Teras dapat diklasifikasikan dengan berbagai cara. Sukartaatmadja (2004) mengklasifikasikan teras
berdasarkan fungsi dan berdasarkan bentuk.. Berdasarkan fungsi, teras diklasifikan lagi dalam dua
jenis yaitu: (a) teras intersepsi (interception terrace) dan (b) teras diversi (diversion terrace). Pada
teras intersepsi aliran permukaan ditahan oleh saluran yang memotong lereng. Sedangkan teras diversi
berfungsi untuk mengubah arah aliran sehingga tersebar ke seluruh lahan dan tidak terkonsentrasi
pada satu tempat. Berdasarkan bentuk, teras dibedakan ke dalam beberapa bentuk diantaranya teras
kredit, teras guludan, teras datar, teras bangku, teras kebun dan teras individu.
Utomo (1989) membagi teras berdasarkan bentuk dan fungsinya ke dalam 3 macam teras,
yaitu (a) teras saluran (channel terrace), (b) teras bangku atau teras tangga (bench terrace),
dan (c) teras irigasi pengairan (irrigation terrace). Teras saluran terutama dibangun untuk
mengumpulkan air aliran permukaan pada saluran yang telah disiapkan untuk kemudian
disalurkan pada saluran induk jalannya air, sehingga aliran permukaan tersebut tidak
menyebabkan erosi. Teras bangku dibangun terutama untuk mengurangi panjang lereng.
Lalu, teras pengairan dibangun untuk menampung air hujan sehingga dapat digunakan oleh
tanaman, seperti pada petak-petak sawah tadah hujan.

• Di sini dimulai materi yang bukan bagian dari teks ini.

-- ==== Sys2Proof/Laws/Bus.lean ====
section
/-!
SUPPORT. Sequences of bus accesses and ticks. `BusRun` says once what such a sequence can do; the frame of every instruction follows from
it, since every instruction is a sequence of accesses and ticks followed by an update of the register file.
-/

namespace Sys2Proof.Machine

/-! ### Ticks -/

@[simp] theorem ticks_zero (s : State) : s.ticks 0 = s := rfl

theorem ticks_succ (n : Nat) (s : State) : s.ticks (n + 1) = (s.ticks n).tick := by
  induction n generalizing s with
  | zero => rfl
  | succ n ih =>
    show s.tick.ticks (n + 1) = _
    rw [ih]; rfl

/-- Ticks change the devices and the cycle count alone (R101). -/
theorem ticks_eq (n : Nat) (s : State) :
    s.ticks n = { s with dev := (s.ticks n).dev, stepCycles := s.stepCycles + n } := by
  induction n with
  | zero => rfl
  | succ n ih => rw [ticks_succ, ih]; rfl

@[simp] theorem ticks_regs (n : Nat) (s : State) : (s.ticks n).regs = s.regs := by rw [ticks_eq]
@[simp] theorem ticks_ime (n : Nat) (s : State) : (s.ticks n).ime = s.ime := by rw [ticks_eq]
@[simp] theorem ticks_imeState (n : Nat) (s : State) : (s.ticks n).imeState = s.imeState := by rw [ticks_eq]
@[simp] theorem ticks_halt (n : Nat) (s : State) : (s.ticks n).halt = s.halt := by rw [ticks_eq]
@[simp] theorem ticks_fault (n : Nat) (s : State) : (s.ticks n).fault = s.fault := by rw [ticks_eq]
@[simp] theorem ticks_ie (n : Nat) (s : State) : (s.ticks n).ie = s.ie := by rw [ticks_eq]
@[simp] theorem ticks_mem (n : Nat) (s : State) : (s.ticks n).mem = s.mem := by rw [ticks_eq]
@[simp] theorem ticks_params (n : Nat) (s : State) : (s.ticks n).params = s.params := by rw [ticks_eq]
@[simp] theorem ticks_budget (n : Nat) (s : State) : (s.ticks n).budget = s.budget := by rw [ticks_eq]
@[simp] theorem ticks_opPc (n : Nat) (s : State) : (s.ticks n).opPc = s.opPc := by rw [ticks_eq]
@[simp] theorem ticks_stepCycles (n : Nat) (s : State) : (s.ticks n).stepCycles = s.stepCycles + n := by rw [ticks_eq]

/-- How the devices advance depends on nothing but them and the clocks of a cycle. -/
theorem ticks_dev_congr {s t : State} (hd : t.dev = s.dev) (hp : t.params = s.params) (n : Nat) :
    (t.ticks n).dev = (s.ticks n).dev := by
  induction n with
  | zero => exact hd
  | succ n ih => rw [ticks_succ, ticks_succ, tick_dev, tick_dev, ih, ticks_params, ticks_params, hp]

/-- What every cycle keeps of the devices, ticks keep. -/
theorem ticks_dev_induction {P : Devices → Prop} {s : State} (step : ∀ d, P d → P (d.tick s.params.clocksPerCycle))
    (h : P s.dev) (n : Nat) : P (s.ticks n).dev := by
  induction n with
  | zero => exact h
  | succ n ih => rw [ticks_succ, tick_dev, ticks_params]; exact step _ ih

/-! ### The register file and the bus do not see each other -/

theorem dmaCopy_withRegs (v : Byte) (n : Nat) (s : State) (r : Regs) :
    dmaCopy v n { s with regs := r } = { dmaCopy v n s with regs := r } := by
  induction n with
  | zero => rfl
  | succ n ih =>
    rw [dmaCopy, dmaCopy, ih]
    have : dmaRead v n { dmaCopy v n s with regs := r } = dmaRead v n (dmaCopy v n s) :=
      routeReadWith_congr false _ rfl rfl rfl rfl rfl rfl rfl rfl rfl
    rw [this]

theorem writeDma_withRegs (v : Byte) (s : State) (r : Regs) :
    writeDma v { s with regs := r } = { writeDma v s with regs := r } := dmaCopy_withRegs v 160 { s with dma := v } r

theorem writeIoReg_withRegs (q : IoReg) (a : Word) (v : Byte) (s : State) (r : Regs) :
    writeIoReg q a v { s with regs := r } = { writeIoReg q a v s with regs := r } := by
  cases q with
  | audio => unfold writeIoReg apuWrite; dsimp only; split <;> rfl
  | dma => exact writeDma_withRegs v s r
  | _ => rfl

theorem routeWrite_withRegs (a : Word) (v : Byte) (s : State) (r : Regs) :
    routeWrite a v { s with regs := r } = { routeWrite a v s with regs := r } := by
  unfold routeWrite
  cases region a with
  | rom | cartRam => unfold mapperWrite; dsimp only; split <;> rfl
  | vram =>
    have hl : State.vramLocked { s with regs := r } = s.vramLocked := rfl
    dsimp only; rw [hl]; cases s.vramLocked <;> rfl
  | oam =>
    have hl : State.oamLocked { s with regs := r } = s.oamLocked := rfl
    dsimp only; rw [hl]; cases s.oamLocked <;> rfl
  | io => exact writeIoReg_withRegs _ a v s r
  | _ => rfl

theorem memWrite_withRegs (a : Word) (v : Byte) (s : State) (r : Regs) :
    memWrite a v { s with regs := r } = { memWrite a v s with regs := r } := by
  unfold memWrite; rw [routeWrite_withRegs]; rfl

theorem ticks_withRegs (n : Nat) (s : State) (r : Regs) :
    State.ticks n { s with regs := r } = { s.ticks n with regs := r } := by
  induction n generalizing s with
  | zero => rfl
  | succ n ih => exact ih s.tick

/-- A bus read does not see the step accounting. -/
theorem routeRead_congr {s t : State} (a : Word) (hm : t.mem = s.mem) (hd : t.dev = s.dev) (hi : t.ie = s.ie)
    (hj : t.joypad = s.joypad) (hs : t.serial = s.serial) (hdma : t.dma = s.dma) (hml : t.mapperLog = s.mapperLog)
    (hal : t.apuLog = s.apuLog) (hp : t.params = s.params) : routeRead a t = routeRead a s :=
  routeReadWith_congr true a hm hd hi hj hs hdma hml hal hp

@[simp] theorem memWrite_regs (a : Word) (v : Byte) (s : State) : (memWrite a v s).regs = s.regs := by simp [memWrite]

/-! ### The stack -/

/-- `Push16` stores the high byte below SP and the low byte below that (R227). -/
theorem push16_eq (v : Word) (s : State) : push16 v s = pushed v s := by
  have h2 : s.regs.sp - 1 - 1 = s.regs.sp - 2 := by
    rw [BitVec.sub_sub]; rfl
  unfold push16 pushed
  have e1 : memWrite s.decSp.regs.sp (hiByte v) s.decSp =
      { memWrite (s.regs.sp - 1) (hiByte v) s with regs := s.decSp.regs } := memWrite_withRegs _ _ s _
  dsimp only
  rw [e1]
  have e2 : State.decSp { memWrite (s.regs.sp - 1) (hiByte v) s with regs := s.decSp.regs } =
      { memWrite (s.regs.sp - 1) (hiByte v) s with regs := { s.regs with sp := s.regs.sp - 1 - 1 } } := rfl
  rw [e2, memWrite_withRegs, h2]
  have e3 : ∀ t : State, t.regs = s.regs → State.setPair t .sp (s.regs.sp - 2) =
      { t with regs := { s.regs with sp := s.regs.sp - 2 } } := by
    intro t ht; unfold State.setPair; rw [ht]
  rw [e3 _ (by rw [memWrite_regs, memWrite_regs])]

/-- `Pop16` reads the word at SP and leaves SP two higher, two cycles later (R228). -/
theorem pop16_eq (s : State) : pop16 s =
    (stackTop s, { s.ticks 2 with regs := { s.regs with sp := s.regs.sp + 2 } }) := by
  have h2 : s.regs.sp + 1 + 1 = s.regs.sp + 2 := by rw [BitVec.add_assoc]; rfl
  unfold pop16 memRead stackTop
  dsimp only
  have e1 : routeRead s.tick.incSp.regs.sp s.tick.incSp = routeRead (s.regs.sp + 1) s.tick := routeRead_withRegs _ s.tick _
  rw [e1, ← h2]
  rfl

/-! ### What a sequence of accesses and ticks can do -/

/-- `t` follows from `s` by `n` ticks and by writes at the addresses `as`, in some order. -/
inductive BusRun (s : State) : List Word → Nat → State → Prop where
  | start : BusRun s [] 0 s
  | tick {as : List Word} {n : Nat} {t : State} (h : BusRun s as n t) : BusRun s as (n + 1) t.tick
  | write {as : List Word} {n : Nat} {t : State} (a : Word) (v : Byte) (h : BusRun s as n t) :
    BusRun s (as ++ [a]) n (routeWrite a v t)

namespace BusRun

variable {s t : State} {as : List Word} {n : Nat}

theorem memWrite (a : Word) (v : Byte) (h : BusRun s as n t) : BusRun s (as ++ [a]) (n + 1) (memWrite a v t) :=
  (h.write a v).tick

theorem ticks (m : Nat) (h : BusRun s as n t) : BusRun s as (n + m) (t.ticks m) := by
  induction m with
  | zero => exact h
  | succ m ih => rw [ticks_succ]; exact ih.tick

theorem regs (h : BusRun s as n t) : t.regs = s.regs := by
  induction h with
  | start => rfl
  | tick _ ih => exact ih
  | write a v _ ih => rw [routeWrite_regs, ih]

theorem params (h : BusRun s as n t) : t.params = s.params := by
  induction h with
  | start => rfl
  | tick _ ih => exact ih
  | write a v _ ih => rw [routeWrite_params, ih]

theorem keepsIme (h : BusRun s as n t) : keepsIme s t := by
  induction h with
  | start => exact ⟨rfl, rfl⟩
  | tick _ ih => exact ih
  | write a v _ ih => exact ⟨(routeWrite_ime a v _).trans ih.1, (routeWrite_imeState a v _).trans ih.2⟩

theorem keepsControl (h : BusRun s as n t) : keepsControl s t := by
  induction h with
  | start => exact ⟨rfl, rfl, rfl, rfl, rfl⟩
  | tick _ ih => exact ih
  | write a v _ ih =>
    exact ⟨(routeWrite_halt a v _).trans ih.1, (routeWrite_fault a v _).trans ih.2.1,
      (routeWrite_budget a v _).trans ih.2.2.1, (routeWrite_params a v _).trans ih.2.2.2.1,
      (routeWrite_opPc a v _).trans ih.2.2.2.2⟩

theorem stepCycles (h : BusRun s as n t) : t.stepCycles = s.stepCycles + n := by
  induction h with
  | start => rfl
  | tick _ ih => rw [tick_stepCycles, ih]; rfl
  | write a v _ ih => rw [routeWrite_stepCycles, ih]

theorem keepsMem (h : BusRun s as n t) : keepsMem (as.flatMap storedKeys) s t := by
  induction h with
  | start => exact fun _ _ => rfl
  | tick _ ih => exact ih
  | write a v _ ih =>
    intro k hk
    rw [List.flatMap_append, List.mem_append, not_or] at hk
    rw [routeWrite_keepsMem a v _ k (by simpa using hk.2)]
    exact ih k hk.1

theorem keepsPeripherals (h : BusRun s as n t) (ha : ∀ a ∈ as, isRegister a = false) :
    keepsPeripherals s t ∧ passes n s t := by
  induction h with
  | start => exact ⟨⟨rfl, rfl, rfl, rfl, rfl⟩, rfl⟩
  | @tick as n t h ih =>
    refine ⟨(ih ha).1, ?_⟩
    rw [passes, ticks_succ, tick_dev, tick_dev, ticks_params, h.params, (ih ha).2]
  | @write as n t a v _ ih =>
    have hw := routeWrite_keepsPeripherals a v t (ha a (by simp))
    have hi := ih fun b hb => ha b (by simp [hb])
    obtain ⟨h1, h2, h3, h4, h5⟩ := hi.1
    obtain ⟨hd, w1, w2, w3, w4, w5⟩ := hw
    exact ⟨⟨w1.trans h1, w2.trans h2, w3.trans h3, w4.trans h4, w5.trans h5⟩, hd.trans hi.2⟩

theorem mapperLog (h : BusRun s as n t) (ha : ∀ a ∈ as, isCartridge a = false) : t.mapperLog = s.mapperLog := by
  induction h with
  | start => rfl
  | tick _ ih => exact ih ha
  | write a v _ ih =>
    rw [routeWrite_mapperLog a v _ (ha a (by simp))]
    exact ih fun b hb => ha b (by simp [hb])

/-- The frame of an instruction that is a bus sequence followed by an update of the register file. -/
theorem storeFrame (h : BusRun s as n t) {rs : List FrameReg} {fs : List Flag} (r : Regs)
    (hr : keepsRegs rs s { s with regs := r }) (hf : keepsFlags fs s { s with regs := r }) :
    storeFrame rs fs as n s { t with regs := r } :=
  ⟨hr, hf, h.keepsMem, h.keepsIme, h.keepsControl, h.keepsPeripherals, h.mapperLog, h.stepCycles⟩

end BusRun

/-- The frame of an instruction that is `n` ticks followed by an update of the register file. -/
theorem frame_withRegs (s : State) (n : Nat) (r : Regs) {rs : List FrameReg} {fs : List Flag}
    (hr : keepsRegs rs s { s with regs := r }) (hf : keepsFlags fs s { s with regs := r }) :
    frame rs fs n s { s.ticks n with regs := r } := by
  have h : BusRun s [] n (s.ticks n) := by simpa using BusRun.start.ticks n
  have hp := h.keepsPeripherals (by simp)
  exact ⟨hr, hf, h.keepsMem, h.keepsIme, h.keepsControl, hp.1, h.mapperLog (by simp), hp.2, h.stepCycles⟩

/-- Keeping registers and flags is a matter of the register file. -/
theorem keepsRegs_congr {rs : List FrameReg} {s t u : State} (h : u.regs = t.regs) (k : keepsRegs rs s t) :
    keepsRegs rs s u := ⟨fun r hr => (reg_congr h r).trans (k.1 r hr), fun hs => by rw [h]; exact k.2 hs⟩

theorem keepsFlags_congr {fs : List Flag} {s t u : State} (h : u.regs = t.regs) (k : keepsFlags fs s t) :
    keepsFlags fs s u := by
  refine ⟨fun f hf => ?_, fun he => by rw [h]; exact k.2 he⟩
  rw [← k.1 f hf]
  cases f <;> simp only [State.flag, State.zf, State.nf, State.hf, State.cf, h]

end Sys2Proof.Machine
end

Sedangkan Morgan (1986) membagi teras ke dalam 3 tipe utama, yaitu (a) teras diversi
(diversion terrace), (b) teras retensi (retention terrace), dan teras bangku (bench terrace).
Tujuan utama teras diversi adalah untuk menahan aliran di permukaan dan menyalurkannya
melalui lereng ke saluran outlet yang aman. Teras retensi digunakan jika dibutuhkan
konservasi air dengan menahannya di lereng bukit. Sedangkan teras bangku dibuat jika lahan
sampai kemiringan 30 % akan digunakan untuk kegiatan budidaya pertanian.

Teras datar atau teras sawah (level terrace) adalah bangunan konservasi tanah berupa tanggul
sejajar kontur, dengan kelerengan lahan tidak lebih dari 3 % dilengkapi saluran di atas dan di
bawah tanggul (Yuliarta, 2002).

Menurut Arsyad (1989), teras datar dibuat tepat menurut arah garis kontur dan pada tanah-
tanah yang permeabilitasnya cukup besar sehingga tidak terjadi penggenangan dan tidak
terjadi aliran air melalui tebing teras. Teras datar pada dasarnya berfungsi menahan dan
menyerap air, dan juga sangat efektif dalam konservasi air di daerah beriklim agak kering
pada lereng sekitar dua persen.

Teras kredit merupakan bangunan konservasi tanah berupa guludan tanah atau batu sejajar
kontur, bidang olah tidak diubah dari kelerengan tanah asli. Teras kredit merupakan
gabungan antara saluran dan guludan menjadi satu (Priyono, et al., 2002).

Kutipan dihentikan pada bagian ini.